At Art Basel Hong Kong, a sculptor uses more than his hands
For his debut at Art Basel Hong Kong, Taiwanese artist Hsu Yunghsu — and the Taipei gallery that represents him — decided to think big. Really big.
The centerpiece of his six works on display at the art fair will be “2021-3,” a sandstone sculpture with swirling cocoon-like sections that Mr. Hsu has molded and pressed with the power not only of his fingers, but with his whole body. Approximately 10 feet tall and 8 feet wide, the artwork is made up of two 650-pound pieces stacked vertically, making it a far cry from a typical artwork to take on a trip of any length to a world art fair.
Still, “2021-3” is typical of the unconventional artistry Mr. Hsu (pronounced SHOO), 67, is known for and his ambitious way of molding, twisting and pinching it. Liang Gallery in Taipei, which will also feature seven other artists in its section, including video artist Ting Tong Chang, will feature two more clay and three porcelain sculptures by Mr. Hsu, which vary in length or height by less than one foot to almost five feet. Each has a similar pattern: swirling masses of what could be seen as a cluster of cells, with lights and shadows dancing at dozens of angles.
The “2021-3” sculpture, whose title simply means it is Mr Hsu’s third artwork in 2021, resembles a giant, undulating sponge crossed with a piece of coral reef. Showing his technique in bulk, he has thousands of his fingerprints covering the fluid surface, kneaded into the clay. The ovals and cascading curves are stacked, but some segments are only about a centimeter or about a third of an inch thick, creating a delicacy that seems to defy gravity.
“I always want to use my body to express my ideas, and by repeating and stacking, my ambition is to identify how far I can push myself and the material,” Mr Hsu said through d an interpreter in a telephone conversation from his studio in Tainan City, southern Taiwan. “I create holes in the structure again and again with my bare hands. This work documents my relationship with clay and my dedication to creating a visual “wow” moment for the viewer.
It’s a bold approach in a 40-year career that has involved taking more of a risk. Born in 1955 in Kaohsiung, Taiwan, Mr. Hsu graduated from a teachers’ college in the 1970s and worked as a teacher and professional musician, becoming a master of the guzheng, the classical Chinese zither. After 22 years of teaching in primary school and just before qualifying for retirement, he quit teaching in 1998 and in 2003 began studying ceramics at the National Tainan University of the Arts.
Since changing careers, Mr. Hsu has held artistic residencies in Taiwan, South Korea, China, Japan and the United States, and his works have been exhibited around the world. He has won accolades, including the grand prize at the 2008 International Ceramics Competition in Mino, Japan, where his work triumphed over more than 3,200 pieces by artists from over 50 countries and territories. Last year he was also one of the big winners of the Taiwan Ceramic Awards, which honor artists in the country.

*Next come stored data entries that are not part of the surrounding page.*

-- ==== Sys2Proof/Machine/Engines.lean ====
section
/-!
DEFINITION. Sys2Proof/Machine/Engines.lean: OPERAND_DATA_ARRIVE, the operands of a compute engine's next unit of work arrive and the unit is
done; BATCH_SWITCH (06 R137, 07 R169, 09 R220 R221).
-/

namespace Sys2Proof.Machine
open Sys2Proof

namespace Part

/-- The next unit of work of a Planer, Joiner or Burnisher. -/
def operandArrive (p : Part) (cls : Cls) (e : Nat) (st : RdStat) (ecc buf : Ecc) (cause : StallCause) (n : Nat) (hw : Cells) : Part :=
  match cls with
  | .planer => p.runUnit .planer e st ecc cause n hw (planerUnit buf)
  | .joiner => p.runUnit .joiner e st ecc cause n hw (joinerUnit buf)
  | .burnisher => p.runUnit .burnisher e st ecc cause n hw (burnisherUnit buf)
  | .lathe => p
  | .carrier => p

/-- What the part's state makes the task of an engine wait for; none where it can go on, or has no unit of work left. -/
def stuckOn (p : Part) (cls : Cls) (e : Nat) (t : Task) : Option Await :=
  let w : Who := ⟨t.ctx, t.cab, some (cls, e), t.id, t.rix, ((p.job t.job).map Job.ring).getD 0⟩
  let key := engKey cls e
  let gate (m : Rd Unit) : Rd Unit := do
    match (← Rd.part).taskGate key t with
    | some s => Rd.stop s
    | none => m
  if t.units ≤ t.next then none else
  match cls with
  | .planer => p.wouldWait w (gate (do discard (planerUnit .clean t)))
  | .joiner => p.wouldWait w (gate (do discard (joinerUnit .clean t)))
  | .burnisher => p.wouldWait w (gate (do discard (burnisherUnit .clean t)))
  | .carrier => p.wouldWait w (carrierStep t key)
  | .lathe => none

/-- What the task that an engine works on waits for (R221). A compute engine that nothing in the part's state holds back waits for operand data
in flight, as the command says; a Carrier that waits for its own reads is working (R220). -/
def waitsFor (p : Part) (cls : Cls) (e : Nat) (t : Task) : Option Await :=
  if t.units ≤ t.next then none else
  match cls with
  | .carrier => match p.stuckOn cls e t with
    | some .reads => none
    | y => y
  | _ => some ((p.stuckOn cls e t).getD .other)

/-- The task that an engine works on. -/
def workOf (p : Part) (cls : Cls) (e : Nat) : Option Task :=
  match cls with
  | .carrier => p.working e
  | .lathe => none
  | _ => Tab.find (engKey cls e) p.jig.eng

/-- The remote reads of a task drain (R221, 11 R256). -/
def drainTask (p : Part) (id : Nat) : Part :=
  { p with join := { p.join with reads := Tab.mapV (fun _ (r : RdReq) => if r.task = id then { r with drain := true } else r) p.join.reads } }

/-- BATCH_SWITCH (R221): the waiting task of a batch engine stops, where the Jig holds a ready one that it may take; that one issues by its own
command. -/
def batchSwitch (p : Part) (cls : Cls) (e : Nat) : Part :=
  match p.workOf cls e with
  | none => p
  | some t =>
    match p.waitsFor cls e t with
    | none => p
    | some on =>
      if p.realTime t.ctx || !p.residentOn t.ctx t.cab || !p.otherReady t cls e then p
      else ((p.bumpEng cls e t.ctx 24 1).drainTask t.id).stopTask t (some on)

/-- The engine of a key of `Jig.eng`. -/
def engAt (key : Nat) : Cls × Nat := ([Cls.lathe, .planer, .joiner, .burnisher].getD (key / 256) .burnisher, key % 256)

/-- An engine of a hold does work (11 R253): a compute engine whose task can go on, a Carrier with a transfer that is not stalled. -/
def engWorks (p : Part) (cls : Cls) (e : Nat) (t : Task) : Bool :=
  match p.stuckOn cls e t with
  | none => true
  | some .reads => cls == .carrier
  | some _ => false

end Part

def execOperandDataArrive (cls : Cls) (e : Nat) (st : RdStat) (ecc buf : Ecc) (cause : StallCause) (stall : Nat) (hw : Cells) (s : State) :
    Host.Outcome State Fault Refusal :=
  onWork s fun p => p.operandArrive cls e st ecc buf cause stall hw

def execBatchSwitch (cls : Cls) (e : Nat) (s : State) : Host.Outcome State Fault Refusal := onWork s fun p => p.batchSwitch cls e

end Sys2Proof.Machine
end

“What sets Hsu apart from other artists is the way he uses his body, and the repetition and stacking shows his will and the physique it takes to create his works, but there is also a lightness in all of this,” said Weng Shu-Ying, an independent curator who will curate “Ingenuity in Minimalism,” an end-of-year exhibition at Liang Gallery that will include Mr. Hsu’s sculptures. “Anyone who stands in front of one of Hsu’s works will be overwhelmed with the size and detail of what ceramic art can be. That is why it has been awarded inside and outside of Taiwan.
Adeline Ooi, Asia Director of Art Basel, also finds Mr. Hsu’s sculpture special. “It sounds deceptively simple, but the process of creating with clay is laborious and demanding,” she said.
Mr. Hsu’s techniques range from flattening a clay surface by throwing his entire body weight onto it, to delicately pinching dozens or even hundreds of pieces. Like “2021-3,” many of his works from later years have empty, swirling pods that feel safe and inviting. They became his central imagery.
The size of “2021-3” makes it difficult to exhibit outside of Taiwan, said Claudia Chen, director of Liang Gallery, which is celebrating its eighth visit to Art Basel Hong Kong, “and we wanted to share not only the reputation of Hsu as a ceramic artist, but also the breadth of his work. We really wanted to show that to the world, and this art fair is a great way for people to experience Hsu and Taiwanese art in general. As a gallery, Liang wants to show what great artists we have in Taiwan and celebrate the great freedom they have in their creative process.
For Mr. Hsu, his debut at Art Basel Hong Kong is both an honor and a chance to be exposed to visitors from all over the world, some of whom might first be surprised by “2021-3”.
“People might find the size intimidating and be afraid it will fall apart, but the volume of the piece and the delicacy of all angles allow the viewer to feel its energy,” said Mr Hsu, who will only attend. not in art. just due to Hong Kong’s strict quarantine rules during the coronavirus pandemic. “But I see it all as portraying not only my limitations and those of the material, but also the strengths of both of us which can sometimes be surprising.”